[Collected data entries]
------------------------------

/-- A PLL takes a reference through its multiplexer (R400): with the source ready it locks within 50 us and coasts no more (R398). -/
def takeRef (p : Pll) (code : Nat) (s : State) : State :=
  let sel := setRefSel p code s.clk.sel
  let rc := refOf sel.toNat .sys == 0 || refOf sel.toNat .pwm == 0
  let ready := match refSrc p code with
    | some k => srcReady s k
    | none => false
  let switches := refOf s.clk.sel.toNat p != code && !s.clk.switching.contains p
  { s with clk := { s.clk with sel := sel, lock := setPll p ready s.clk.lock, coast := setPll p (!ready && hasBit s.clk.coast.toNat (pllBit p)) s.clk.coast,
                               switching := if switches then s.clk.switching ++ [p] else s.clk.switching,
                               onRc40 := s.clk.onRc40 && rc, netStopped := s.clk.netStopped && p != .net } }

/-- Whether a CLK_SEL write of field `p` is refused, with the status that REG_WRITE gives (R399): also one of the code that the field holds. -/
def selRefusal (s : State) (p : Pll) (code : Nat) : Option U16 :=
  if p ≠ .net ∧ anyEngaged s then some ST_WRONG_STATE
  else match refSrc p code with
    | some k => if srcReady s k then none else some ST_SRC_NOT_READY
    | none => some ST_SRC_NOT_READY

/-- One field of a CLK_SEL write (R399, R400): refused with SWERR, or switched through the multiplexer. -/
def writeSel (value : Nat) (p : Pll) (s : State) : State :=
  let code := refOf value p
  match selRefusal s p code with
  | some _ => { s with clk := { s.clk with swErr := true } }
  | none =>
    if refOf s.clk.sel.toNat p = code then s
    else
      let s := takeRef p code s
      { s with dev := { s.dev with severe := s.dev.severe && p == .net } }

/-- A write of the RW fields of CLK_SEL. -/
def writeClkSel (value : Nat) (s : State) : State := writeSel value .net (writeSel value .pwm (writeSel value .sys s))

/-- R399. -/
def execClkSelWrite (value : U32) (s : State) : Out := if isUp s then .next (writeClkSel value.toNat s) else .next s

/-- R400: the oldest switch in progress ends; without an old-clock edge in 8 cycles of the new clock it is forced, with F-0806. -/
def execClockSwitchForced (oldEdge : Option Nat) (s : State) : Out :=
  if !s.clk.switching.isEmpty then
    let normal := match oldEdge with
      | some k => decide (k ≤ 8)
      | none => false
    let s := { s with clk := { s.clk with switching := s.clk.switching.drop 1, swForced := s.clk.swForced || !normal } }
    .next (if normal then s else note 0x0806 (srcDom 0) [] s)
  else .next s

/-- Qualification delay of a source in us (Table 12.1, R397). -/
def qualDelay (s : State) : ClkSrc → Nat
  | .xo25 => 4000
  | .rc40 => 0
  | .xo32k => 500000
  | .rc32k => 0
  | .refin => s.clk.refq.toNat * 10

/-- The references of Table 12.2 that firmware gives: XO25, and REFIN for PLL_PWM and PLL_NET of a slave once it is ready
(R398). -/
def bestRef (s : State) (p : Pll) : Option Nat :=
  if p ≠ .sys ∧ isSlave s ∧ srcReady s .refin then some 2
  else if srcReady s .xo25 then some 1 else none

/-- Firmware restores the reference of one PLL. -/
def restorePll (p : Pll) (s : State) : State :=
  match bestRef s p with
  | some c => takeRef p c s
  | none => s

/-- Every reference in use is ready. -/
def refsReady (s : State) : Bool :=
  [Pll.sys, .pwm].all (fun p => match pllSrc s p with
    | some k => srcReady s k
    | none => false)

/-- R396: a source has run inside its window for its qualification delay. A REFIN that qualifies for the first time on a
slave is then used (R398); one that comes back after a failure waits for CLOCK_RESTORE (R403). With RC40 the turn-ons that
R402 withheld are made. -/
def execSourceReady (src : ClkSrc) (us : Nat) (s : State) : Out :=
  if s.dev.ph == .off || decide (us < qualDelay s src) || (src == .refin && !s.clk.refqWritten) then .next s
  else
    let bit := BitVec.ofNat 5 (2 ^ srcBit src)
    let first := !hasBit s.clk.fail.toNat (srcBit src) && !srcReady s src
    let s := { s with clk := { s.clk with rdy := s.clk.rdy ||| bit, fail := s.clk.fail &&& ~~~bit,
                                          sel := if src = .xo32k then s.clk.sel ||| 0b1000000 else s.clk.sel } }
    let s := if src == .refin && first && isUp s && isSlave s then restorePll .net (restorePll .pwm s) else s
    let s := if src == .rc40 && isUp s then forEach ((List.range 8).filter (fun b => isHeld (bridgeAt s b))) reselect s else s
    .next { s with dev := { s.dev with severe := s.dev.severe && !refsReady s } }

/-! ### Clock supervision (R401 to R403) -/

/-- R401, level 1: a PLL without a reference edge for 4 reference periods coasts. -/
def execPllCoast (pll : Pll) (missing : Nat) (s : State) : Out :=
  if isLive s && decide (4 ≤ missing) && !hasBit s.clk.coast.toNat (pllBit pll) then
    .next (note 0x0802 (srcDom 0) [] { s with clk := { s.clk with coast := setPll pll true s.clk.coast } })
  else .next s

/-- Window of a source in ppm (Table 12.1). -/
def srcWindow (s : State) : ClkSrc → Int
  | .xo25 => 20000
  | .rc40 => 15000
  | .xo32k => if srcReady s .xo25 then 200 else 20000
  | .rc32k => 50000
  | .refin => 200

/-- The fallback of one PLL whose source has failed (Table 12.4). -/
def fallback (src : ClkSrc) (p : Pll) (s : State) : State :=
  if pllSrc s p ≠ some src then s
  else match src, p with
    | .xo25, .sys => moved .sys 0 s
    | .xo25, .pwm => moved .pwm (if srcReady s .refin then 2 else 0) s
    | .xo25, .net =>
      if srcReady s .refin then moved .net 2 s
      else { s with clk := { s.clk with netStopped := true, lock := setPll .net false s.clk.lock } }
    | .refin, _ => moved p 1 s
    | .rc40, _ => s
    | .xo32k, _ => s
    | .rc32k, _ => s
where
  /-- The PLL moves to a fallback by hardware; ON_RC40 shows one on RC40. -/
  moved (p : Pll) (code : Nat) (s : State) : State :=
    let s := takeRef p code s
    { s with clk := { s.clk with onRc40 := s.clk.onRc40 || code == 0 } }

/-- R401, level 2: the clock monitor declares a source failed. -/
def execClockSourceFail (src : ClkSrc) (missing : Nat) (ppm : Int) (s : State) : Out :=
  if s.dev.ph != .off && srcReady s src && (decide (4 ≤ missing) || decide (srcWindow s src < |ppm|)) then
    let bit := BitVec.ofNat 5 (2 ^ srcBit src)
    let s := { s with clk := { s.clk with rdy := s.clk.rdy &&& ~~~bit, fail := s.clk.fail ||| bit, nmi := s.clk.nmi ++ [src],
                                          sel := if src = .xo32k then s.clk.sel &&& 0b0111111 else s.clk.sel } }
    .next (fallback src .net (fallback src .pwm (fallback src .sys s)))
  else .next s
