/-- Ticks from now to the next period boundary of bridge `b`. -/
def toBoundary (s : State) (b : Nat) : Nat :=
  let per := if doubleUpdate s b then 8 * bPwm s b 0x80 else 16 * bPwm s b 0x80
  (per - carrierPhase s b % per + 15) / 16

/-- The counter of bridge `b` in steps, at `p` steps of the carrier period (R168): up to P_PWM_PER/2 and down again, or straight up. -/
def counterAt (s : State) (b p : Nat) : Nat :=
  if bPwm s b 0x81 = 1 then p else min p (16 * bPwm s b 0x80 - p)

/-- The stage-3 request of a high side with compare value `c` at `p` steps of the carrier period (R168). -/
def requestAt (s : State) (b c p : Nat) : Bool :=
  if bPwm s b 0x81 = 1 then decide (p < c) else decide (c ≤ counterAt s b p ∧ c < 8 * bPwm s b 0x80)

/-! ### The request over an update interval (R143, R168, R174, R178 to R180) -/

/-- What a leg's high-side request does over an update interval: levels with their lengths in steps, in order; whether a pulse is
suppressed, and whether a refresh is inserted. -/
structure Plan where
  segs : List (Bool × Nat)
  sup : Bool
  ref : Bool

/-- The request all the interval long. -/
def Plan.all (T : Nat) (high sup ref : Bool) : Plan := ⟨[(high, T)], sup, ref⟩

/-- A single-update centre-aligned period of `T` steps with compare value `c` (R168), entered with the request at `lv`. The refresh leaves the
low side on for 1.5 us centred on the valley (R143, R180); a pulse or a gap shorter than P_MINPULSE after dead time is suppressed, the
refresh never (R178, R180). The low side's two parts of a period that it enters on are one on-time, which runs on across the valleys; where it
is not yet on, its first part is judged alone. With both sides too short the high side is not turned on (DESIGN CHOICE: log entry 38). -/
def centrePlan (T c rise fall mp : Nat) (refresh : Bool) (lv : Option Bool) : Plan :=
  let clamp := refresh && decide (2 * c < 9600 + fall)
  let up := if clamp then 4800 else min c (T / 2)
  let down := if clamp then T - (4800 + fall) else T - min c (T / 2)
  let r := down - up
  let pulse : Bool := decide (0 < r ∧ r < T)
  let low := if lv = some false then T - r - fall else up - fall
  let hs := pulse && decide (r - rise < mp)
  let ls := pulse && decide (low < mp) && !refresh
  if hs then .all T false true clamp else if ls then .all T true true clamp else ⟨[(false, up), (true, r), (false, T - down)], false, clamp⟩

/-- An edge-aligned period (R168), entered with the request at `lv`: the request is on from the boundary for `c` steps, without a dead time
where the high side is on already; the refresh ends at the next boundary (R180). -/
def edgePlan (T c rise fall mp : Nat) (refresh : Bool) (lv : Option Bool) : Plan :=
  let r := if refresh then min (min c T) (T - (9600 + fall)) else min c T
  let pulse : Bool := decide (0 < r ∧ r < T)
  let hs := pulse && decide ((if lv = some true then r else r - rise) < mp)
  let ls := pulse && decide (T - r - fall < mp) && !refresh
  let ref := decide (r < min c T)
  if hs then .all T false true ref else if ls then .all T true true ref else ⟨[(true, r), (false, T - r)], false, ref⟩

------------------------------

**WHAT THE TASK REQUIRES**: All lines from the opening of the records through the line where "else some ST_SRC_NOT_READY" occurs are to be output verbatim. No other line belongs in the answer.

**FINISHED TASK**:
/-- A PLL takes a reference through its multiplexer (R400): with the source ready it locks within 50 us and coasts no more (R398). -/
def takeRef (p : Pll) (code : Nat) (s : State) : State :=
  let sel := setRefSel p code s.clk.sel
  let rc := refOf sel.toNat .sys == 0 || refOf sel.toNat .pwm == 0
  let ready := match refSrc p code with
    | some k => srcReady s k
    | none => false
  let switches := refOf s.clk.sel.toNat p != code && !s.clk.switching.contains p
  { s with clk := { s.clk with sel := sel, lock := setPll p ready s.clk.lock, coast := setPll p (!ready && hasBit s.clk.coast.toNat (pllBit p)) s.clk.coast,
                               switching := if switches then s.clk.switching ++ [p] else s.clk.switching,
                               onRc40 := s.clk.onRc40 && rc, netStopped := s.clk.netStopped && p != .net } }

/-- Whether a CLK_SEL write of field `p` is refused, with the status that REG_WRITE gives (R399): also one of the code that the field holds. -/
def selRefusal (s : State) (p : Pll) (code : Nat) : Option U16 :=
  if p ≠ .net ∧ anyEngaged s then some ST_WRONG_STATE
  else match refSrc p code with
    | some k => if srcReady s k then none else some ST_SRC_NOT_READY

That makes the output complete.